From what I remember, I hit puberty quite early, both physically and emotionally. I faced ridicule for everything that happened to me, even from my closest friends. Children can be so mean. For almost four years (the end of grade three through the start of grade four) I had feelings for just one girl, a girl I never “dated”. I look back and wonder how this was possible at such a young age and I still don’t understand it. The point is, I was ridiculed by my family for liking a girl. As a result, I began hiding myself. Socially crippling myself at the age of twelve.
My emotions still stay hidden from everyone, bar those I let in or those who somehow get through my defenses. I find it incredibly difficult to change this. When I was fifteen, the year after my parents divorced, I was discovering the internet and the wonder of chatrooms. I met a girl in an ancient javascript chatroom and developed feelings toward her, without knowing whether or not she was really a girl (oh internet, you so tricksy), which doesn’t really matter at all when I look back. We’d been talking for months and I told her of these feelings that I had. She told me that I had to open up.
I’ve had some minor success with this in the last eight years, but I still find it impossible to be open in public and it’s incredibly difficult for me to cry at all - this is always done in private. I think it’s been two or three years since I last cried.
There is hope for me yet. I’ve been noticeably growing as a person over the last four years and I’m gaining some sense of identity (with many thanks to those I’m following here on tumblr).
What I’m noticing now though, is that I have trouble separating myself from these views that have been pressed into my brain by society. I know that women are not weaker and that it’s not wrong to be similar to a woman. Hell, I don’t even know what it means to be a “good man” or a “good woman,” but I hate when people use those words. Man and woman are not important, it’s who you are as a person that matters. Back to the point of this paragraph, I still use “woman”, “man”, “boy”, and “girl” in the negative manners taught me. I know I want to change this, but I don’t know how. Do I spend a year or two attempting to remove the use of such words from my idiolect? What about the influence of the people around me and them using those words in that same negative way? The future of my family is definitely worth this, but I find it so difficult.. Am I to argue with every person who uses a term in an oppressive way? I want to, but is it appropriate?
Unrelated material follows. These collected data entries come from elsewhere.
-- ==== Sys2Proof/Machine/Mx.lean ====
section
/-! DEFINITION. The matrix unit's operands: descriptors, shapes, formats, elements and accumulators (R142, R154 to R166,
R182 to R196). -/

namespace Sys2Proof.Machine

/-- The operand descriptor of Table 5-6. -/
structure Desc where
  laddr : Nat
  fmt : EFmt
  signed : Bool
  scaled : Bool
  mnMajor : Bool
  saddr : Nat
deriving DecidableEq, Repr

/-- A descriptor read from its register pair; `none` for a reserved format code. -/
def Desc.ofWord (w : DWord) : Option Desc :=
  (EFmt.ofCode (field w 19 4)).map (fun f => ⟨field w 0 19, f, w.getLsbD 23, w.getLsbD 24, w.getLsbD 25, field w 32 19⟩)

/-- The five formats that may carry block scales (Table 5-6). -/
def EFmt.scalable : EFmt → Bool
  | .flt .e4m3 => true | .flt .e5m2 => true | .flt .e3m2 => true | .flt .e2m3 => true | .flt .e2m1 => true | _ => false

/-- INT8 and INT4. -/
def EFmt.isInt : EFmt → Bool
  | .int8 => true | .int4 => true | _ => false

/-- Whether an operand pair is allowed (R159); reproducible forms accept only the first two cases. -/
def pairOk (repro : Bool) (a b : EFmt) : Bool :=
  (a.scalable && b.scalable) || (a.isInt && b.isInt)
  || (!repro && a == b && (a == .flt .bf16 || a == .flt .fp16 || a == .flt .fp32))

/-- The step depth Ks of an operand pair (Table 5-9). -/
def stepDepth (repro scaled : Bool) (a b : EFmt) : Nat :=
  let four := a.bits = 4 && b.bits = 4 && !scaled
  if repro then (if four then 16 else 8)
  else if four then 32
  else if a = .flt .fp32 then 1
  else if a.bits = 16 then 8
  else 16

/-- The shape word of Table 5-7: first unit, number of accumulators, chunks along K, anchor. -/
structure Shape where
  acc : Nat
  nt : Nat
  kc : Nat
  anchor : Nat
deriving DecidableEq, Repr

/-- A shape word read. -/
def Shape.ofWord (w : Word) : Shape := ⟨field w 0 3, field w 3 3 + 1, field w 6 6 + 1, field w 16 8⟩

/-- The units of `nt` accumulators from `acc`, four each for FX128 (R156). -/
def unitsOf (fx : Bool) (acc nt : Nat) : List Nat := (List.range (if fx then 4 * nt else nt)).map (fun k => acc + k)

/-- The units lie below 8 and below ACC_UNITS, and an FX128 accumulator starts at a multiple of 4 (R143, Table 5-7). -/
def unitsOk (fx : Bool) (acc nt accUnits : Nat) : Bool :=
  let last := acc + (if fx then 4 * nt else nt)
  last ≤ 8 && last ≤ accUnits && (!fx || acc % 4 = 0)

/-- The bytes of an operand of `tiles` column tiles and `kc` chunks (R157). -/
def operandBytes (f : EFmt) (tiles kc : Nat) : Nat := tiles * kc * (64 * f.bits)

/-- A descriptor's checks against an allocation (Table 5-6). -/
def Desc.ok (d : Desc) (tiles kc alloc : Nat) : Bool :=
  d.laddr % 128 = 0 && d.laddr + operandBytes d.fmt tiles kc ≤ alloc
  && (!d.scaled || (d.fmt.scalable && d.saddr % 16 = 0 && d.saddr + 16 * tiles * kc ≤ alloc))
  && (!d.mnMajor || 8 ≤ d.fmt.bits)

/-- The address of chunk `c` of column tile `j` (R157). -/
def Desc.chunk (d : Desc) (kc j c : Nat) : Nat := d.laddr + (j * kc + c) * (64 * d.fmt.bits)

/-- The element offset of element (i, k) in its chunk (R157). -/
def Desc.elem (d : Desc) (i k : Nat) : Nat := if d.mnMajor then 16 * (k % 32) + i else 32 * i + k % 32

/-- The address of the first byte of an element and the bytes it spans. -/
def elemSpan (bits base e : Nat) : Nat × Nat :=
  if bits = 6 then (base + 3 * (e / 4), 3) else if bits = 4 then (base + e / 2, 1) else (base + e * (bits / 8), bits / 8)

/-- An element's code, read through `rd` (R157 packing). -/
def elemCode (rd : Nat → Nat → Nat) (bits base e : Nat) : Nat :=
  let sp := elemSpan bits base e
  let v := rd sp.1 sp.2
  if bits = 6 then (v >>> (6 * (e % 4))) % 64 else if bits = 4 then (v >>> (4 * (e % 2))) % 16 else v

/-- The number in bytes of a block's local memory. -/
def Block.numL (b : Block) (a n : Nat) : Nat := ofBytes (b.readL a n)

/-- The value of element (i, k) of an operand, without its block scale (R182, R183). -/
def Desc.value (d : Desc) (b : Block) (kc j i k : Nat) : FVal :=
  mxuIn d.fmt d.signed (elemCode b.numL d.fmt.bits (d.chunk kc j (k / 32)) (d.elem i k))

/-- The block scale code of row or column i in chunk c of tile j (R158). -/
def Desc.scale (d : Desc) (b : Block) (kc j i c : Nat) : Nat := b.numL (d.saddr + 16 * (j * kc + c) + i) 1

/-- Whether every byte of an operand block of a step lies in units that carry the zero mark (R174). -/
def Desc.blockMarked (d : Desc) (b : Block) (kc j k0 ks : Nat) : Bool :=
  (List.range 16).all (fun i => (List.range ks).all (fun dk =>
    let sp := elemSpan d.fmt.bits (d.chunk kc j ((k0 + dk) / 32)) (d.elem i (k0 + dk))
    b.marked (sp.1 / 2048) && b.marked ((sp.1 + sp.2 - 1) / 2048)))

/-! ## Accumulators -/

/-- The FP32 element (r, c) of unit u (Table 5-1). -/
def Foot.fp (f : Foot) (u r c : Nat) : Nat := (f.acc.get 0 (u * 256 + 16 * r + c)).toNat

/-- The FX128 element (r, c) of the accumulator at unit u, as a number of 128 bits. -/
def Foot.fxAt (f : Foot) (u r c : Nat) : Nat :=
  (List.range 4).foldr (fun j a => (f.acc.get 0 (u * 256 + 4 * (16 * r + c) + j)).toNat + 2 ^ 32 * a) 0

/-- An FP32 element written. -/
def Foot.setFp (f : Foot) (u r c v : Nat) : Foot :=
  { f with acc := f.acc.put 0 (u * 256 + 16 * r + c) (BitVec.ofNat 32 v) }

/-- An FX128 element written. -/
def Foot.setFx (f : Foot) (u r c v : Nat) : Foot :=
  let k := u * 256 + 4 * (16 * r + c)
  { f with acc := f.acc.putAll 0 ((List.range 4).map (fun j => (k + j, BitVec.ofNat 32 (v >>> (32 * j))))) }

/-- Whether a unit's kind is FX128. -/
def Foot.isFx (f : Foot) (u : Nat) : Bool := f.fx.contains u

/-- Units cleared to zero, their kind kept. -/
def Foot.clear (f : Foot) (us : List Nat) : Foot :=
  { f with acc := f.acc.keep (fun k _ => !us.contains (k / 256)) }

/-- Units given a kind. -/
def Foot.setKind (f : Foot) (us : List Nat) (fx : Bool) : Foot :=
  { f with fx := f.fx.filter (fun u => !us.contains u) ++ (if fx then us else []) }

/-- The row and column of each of 256 elements. -/
def elements : List (Nat × Nat) := (List.range 256).map (fun e => (e / 16, e % 16))

/-- The value of an accumulator element for readout (R198). -/
def Foot.value (f : Foot) (fx : Bool) (u r c : Nat) : FVal :=
  if fx then
    let x := signedOf 128 (f.fxAt u r c)
    .fin (decide (x < 0)) x.natAbs (-32)
  else FFmt.fp32.decode (f.fp u r c)

/-! ## One step (R141, R150, R185 to R196) -/

/-- The operands of a step as functions: A's and B's element values and scale codes. -/
structure StepIn where
  a : Nat → Nat → FVal
  b : Nat → Nat → FVal
  sa : Nat → Nat → Nat
  sb : Nat → Nat → Nat
  scaled : Bool
  k0 : Nat
  ks : Nat
  anchor : Int

/-- One FP32 step of unit u: each element becomes the step sum over its Ks rounded products (R187, R188). -/
def StepIn.runFp (x : StepIn) (f : Foot) (u : Nat) : Foot :=
  elements.foldl (fun g rc =>
    let prods := (List.range x.ks).map (fun dk =>
      let k := x.k0 + dk
      let p := (x.a rc.1 k).mul (x.b rc.2 k)
      if x.scaled then
        if x.sa rc.1 k = 255 || x.sb rc.2 k = 255 then FVal.nan
        else product32 (p.scale ((x.sa rc.1 k : Int) - 127 + ((x.sb rc.2 k : Int) - 127)))
      else product32 p)
    g.setFp u rc.1 rc.2 (stepSum (FFmt.fp32.decode (f.fp u rc.1 rc.2) :: prods))) f

/-- Whether a pair's combined scale lies outside the anchor window, or a scale is NaN (Table 6-6). -/
def StepIn.outside (x : StepIn) (r c k : Nat) : Bool :=
  x.scaled && (x.sa r k = 255 || x.sb c k = 255 ||
    (let d := (x.sa r k : Int) - 127 + ((x.sb c k : Int) - 127) - x.anchor
     decide (d < -16 ∨ 16 < d)))

/-- Whether a value is finite. -/
def FVal.isFin : FVal → Bool
  | .fin _ _ _ => true
  | _ => false

/-- One reproducible step of the accumulator at unit u (R191 to R196): the footprint after, and whether any event of Table
6-6 arose. -/
def StepIn.runFx (x : StepIn) (f : Foot) (u : Nat) : Foot × Bool :=
  elements.foldl (fun acc rc =>
    let ks := (List.range x.ks).map (fun dk => x.k0 + dk)
    let sum := ks.foldl (fun (t : Int) k =>
      let va := x.a rc.1 k
      let vb := x.b rc.2 k
      if va.isFin && vb.isFin && !(x.scaled && (x.sa rc.1 k = 255 || x.sb rc.2 k = 255)) then
        let sh : Int := if x.scaled then
          (x.sa rc.1 k : Int) - 127 + ((x.sb rc.2 k : Int) - 127) - x.anchor + 16 else 0
        t + fx128Of (va.mul vb) sh
      else t) 0
    let ev := ks.any (fun k => x.outside rc.1 rc.2 k || !(x.a rc.1 k).isFin || !(x.b rc.2 k).isFin)
    (acc.1.setFx u rc.1 rc.2 (wrapInt 128 ((f.fxAt u rc.1 rc.2 : Int) + sum)), acc.2 || ev)) (f, false)

end Sys2Proof.Machine
end

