/-- TASK_READY: a waiting task of a running step whose predecessors have all ended OK; it reads its parameter block, unless its grid is
empty and it ends OK with no block (R39, R414). -/
def execTaskReady (task : Nat) (s : State) : Out :=
  match s.tasks.get? task with
  | none => .next s
  | some t =>
    match s.cmd? t.cmd with
    | none => .next s
    | some c =>
      if t.state ≠ .waiting || c.stage ≠ .running || !s.alive || !s.predsDone t || s.predFailed t then .next s
      else
        let n := (s.stepVer t.cmd).nodes[t.node]?
        let len := if t.blocks = 0 then 0 else (n.map (·.paramLen)).getD 0
        let va := (n.map (·.paramVa)).getD 0
        match s.frontRead (.cmd t.cmd) (some task) t.part va len 0 with
        | .wait s => .next s
        | .stop s st a =>
          .next (((s.endTask task st (if st = .accessFault then BitVec.ofNat 64 a else 0)).settleStep t.cmd).trace)
        | .got s bytes f => .next (((s.paramsRead task { t with params := bytes } f).settleStep t.cmd).trace)

/-! ## POUR (R44 to R47, R104 to R106, R412) -/

/-- Whether every byte of a range lies on a page that may be written. -/
def State.writable (s : State) (p va n : Nat) : Bool :=
  n = 0 || ((List.range ((va + n + 65535) / 65536 - va / 65536)).map (fun k => if k = 0 then va else (va / 65536 + k) * 65536)).all
    (fun a => match s.locate p a with
      | some (_, rw) => rw
      | none => false)

/-- The poured tasks of a step. -/
def State.poursOf (s : State) (cmd : Nat) : List Task := ((s.tasksOf cmd).map (·.2)).filter (·.poured)

/-- Whether the pour area of a command has an entry free, and room in its arena. -/
def State.pourRoom (s : State) (id : Nat) (c : Cmd) (len : Nat) : Bool :=
  let ts := s.poursOf id
  let used := (ts.filter (fun t => t.placed = 0 && !t.over)).length
  let arena := ((ts.filter (fun t => !(t.over && t.finished = t.placed))).map (·.arena)).foldl (· + ·) 0
  used < c.pourEntries && arena + len ≤ c.pourArena

/-- The parameter block that a POUR names, read as it executes (R105). -/
def Ctx.pourParams (x : Ctx) (len : Nat) : Except Stop FrontRead :=
  if len = 0 then pure (.got x.s [] 0)
  else do
    let a ← x.u64 x.i.a
    require (addrOk 16 a.toNat)
    pure (x.s.frontRead (.grp x.r.block x.r.group.val) (some 0) x.t.part a.toNat len x.g.pc)

/-- The task that a POUR appends. -/
def Ctx.pouredTask (x : Ctx) (n : Node) (c : Cmd) (node key : Nat) (grid : Nat × Nat × Nat) (params : List Byte) : Task :=
  let h := stepHint n c.batch
  let t := n.task x.t.cmd c node grid h
  { t with
    poured := true
    parent := x.b.task
    identity := childIdentity x.t.identity x.b.linear key
    params := params
    arena := params.length
    flags := clampedIf (h ≠ (n.affKind, n.affArg)) }

/-- The grid operand of a POUR: the three registers from SRC_B, or the immediate in their place, sign-extended to 96 bits (R84; log 97). -/
def Ctx.pourGrid (x : Ctx) : Except Stop (Word × Word × Word) :=
  match insImmValue x.i with
  | some w => pure (w.setWidth 32, (w >>> 32).setWidth 32, if w.msb then 0xFFFFFFFF else 0)
  | none => do
    let gx ← x.u32 x.i.b
    let gy ← x.u32 (x.i.b + 1)
    let gz ← x.u32 (x.i.b + 2)
    pure (gx, gy, gz)
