/-- SAVED: the block's place on its core is free; it waits among its context's switched-out blocks. -/
def execSaved (b : Nat) (s : State) : Out :=
  match s.blocks.get? b with
  | none => .next s
  | some k =>
    if k.phase ≠ .stored then .next s
    else
      let task := s.tasks.get? k.task
      let es := ((List.range 4).map (fun j => (s.mxu (4 * k.core + j)).queue.filter (fun e => e.block = b))).flatten
      let s := (s.mxuDrop b).setBlock b { k with phase := BlockPhase.out, outSeq := s.nextId, saved := es ++ k.saved }
      let s := ({ s with nextId := s.nextId + 1 }.refill.coreIdle k.core)
      match task with
      | none => .next s
      | some t =>
        let p := s.part t.part
        .next ((s.setPart t.part { p with switchOuts := p.switchOuts + 1 }).endRebind t.part)

/-! ## Owners (R445, R449, R450) -/

/-- QUANTUM_EXPIRY: a quantum of the owner ends; after its last, ownership moves on, and under PREEMPT FULL each scheduler switches out a
block for a block of the new owner that fits nowhere. -/
def execQuantumExpiry (part : Fin 16) (s : State) : Out :=
  let p := s.part part
  if p.owner.isNone || !s.alive then .next s
  else if 1 < p.quantaLeft then .next (s.setPart part { p with quantaLeft := p.quantaLeft - 1 })
  else
    let s := s.changeOwner part
    let stuck := fun (fe : Nat) => match (s.part part).owner with
      | some c => ((s.readyBlocks fe part c).findSome? s.fitReady).isNone
      | none => false
    match (if stuck 0 then s.preempt 0 part else none) with
    | some s => .next s
    | none => .next ((if stuck 1 then s.preempt 1 part else none).getD s)

/-- SCHED_SET (Table 13-2). -/
def execSchedSet (r : Req) (s : State) : Out :=
  serve r 0x4500 [1, 4, 1, 1, 1, 1, 1, 1, 1, 1, 1] (pfOnly r) (fun fs s => do
    let k := fieldAt fs 0
    let p := s.part k
    refuseIf (p.state ≠ .active && p.state ≠ .quiesced) .notInMode
    let q := clampTo 100 100000 (fieldAt fs 1)
    let ws := (List.range 8).map (fun c => fieldAt fs (2 + c))
    let s := s.setPart k { p with quantum := q.1, weights := ws.map (min 15), preemptFull := 1 ≤ fieldAt fs 10 }
    let s := if (s.part k).owner.isNone then s.settleOwner k else s
    pure (Ans.ok s (q.2 || ws.any (fun w => 15 < w) || 1 < fieldAt fs 10))) s

/-- SCHED_STATUS: owner (255 for none), quanta left, switched-out blocks per context, bytes of saved state, switch-outs and restores. -/
def execSchedStatus (r : Req) (s : State) : Out :=
  serve r 0x0501 [1, 1] (fun s fs => s.permits r.fn false || (s.permits r.fn true && fieldAt fs 0 = s.vfPart r.fn)) (fun fs s =>
    let k := partArg (fieldAt fs 0)
    let p := s.part k
    let mine := s.blocks.vals.filter (fun b => (s.tasks.get? b.task).any (fun t => t.part = k))
    let outs := mine.filter (fun b => b.phase = .out)
    let count := fun c => (outs.filter (fun b => (s.tasks.get? b.task).any (fun t => t.ctx = c))).length
    let evicted := mine.map (fun b => (b.groups.filter (fun g => g.foot.st = .evicted)).length * s.unitsDecl b.task)
    let bytes := sumOf s.liveBytes outs + 1024 * sumOf id evicted
    let image := encodeFields ([(1, p.owner.getD 255), (1, p.quantaLeft)] ++ (List.range 8).map (fun c => (2, count c))
      ++ [(8, bytes), (4, p.switchOuts), (4, p.restores)])
    pageAns s r.fn image (fieldAt fs 1) (15 < fieldAt fs 0)) s

end Sys2Proof.Machine
end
[TL;DR] When I started writing this, I had a point that I wished to make, it was this;
I am disgusted with the way society has educated me and the people I grew up with. I am disappointed that my family could not see the way things are. I am disappointed in myself that I so difficult to throw off these shackles. I’m disappointed that I feel imprisoned by things I don’t believe in.
How can I be a man?
It took me three hours to write this… It’s easily the most personal thing I’ve ever left on the internet. I will not be deleting it.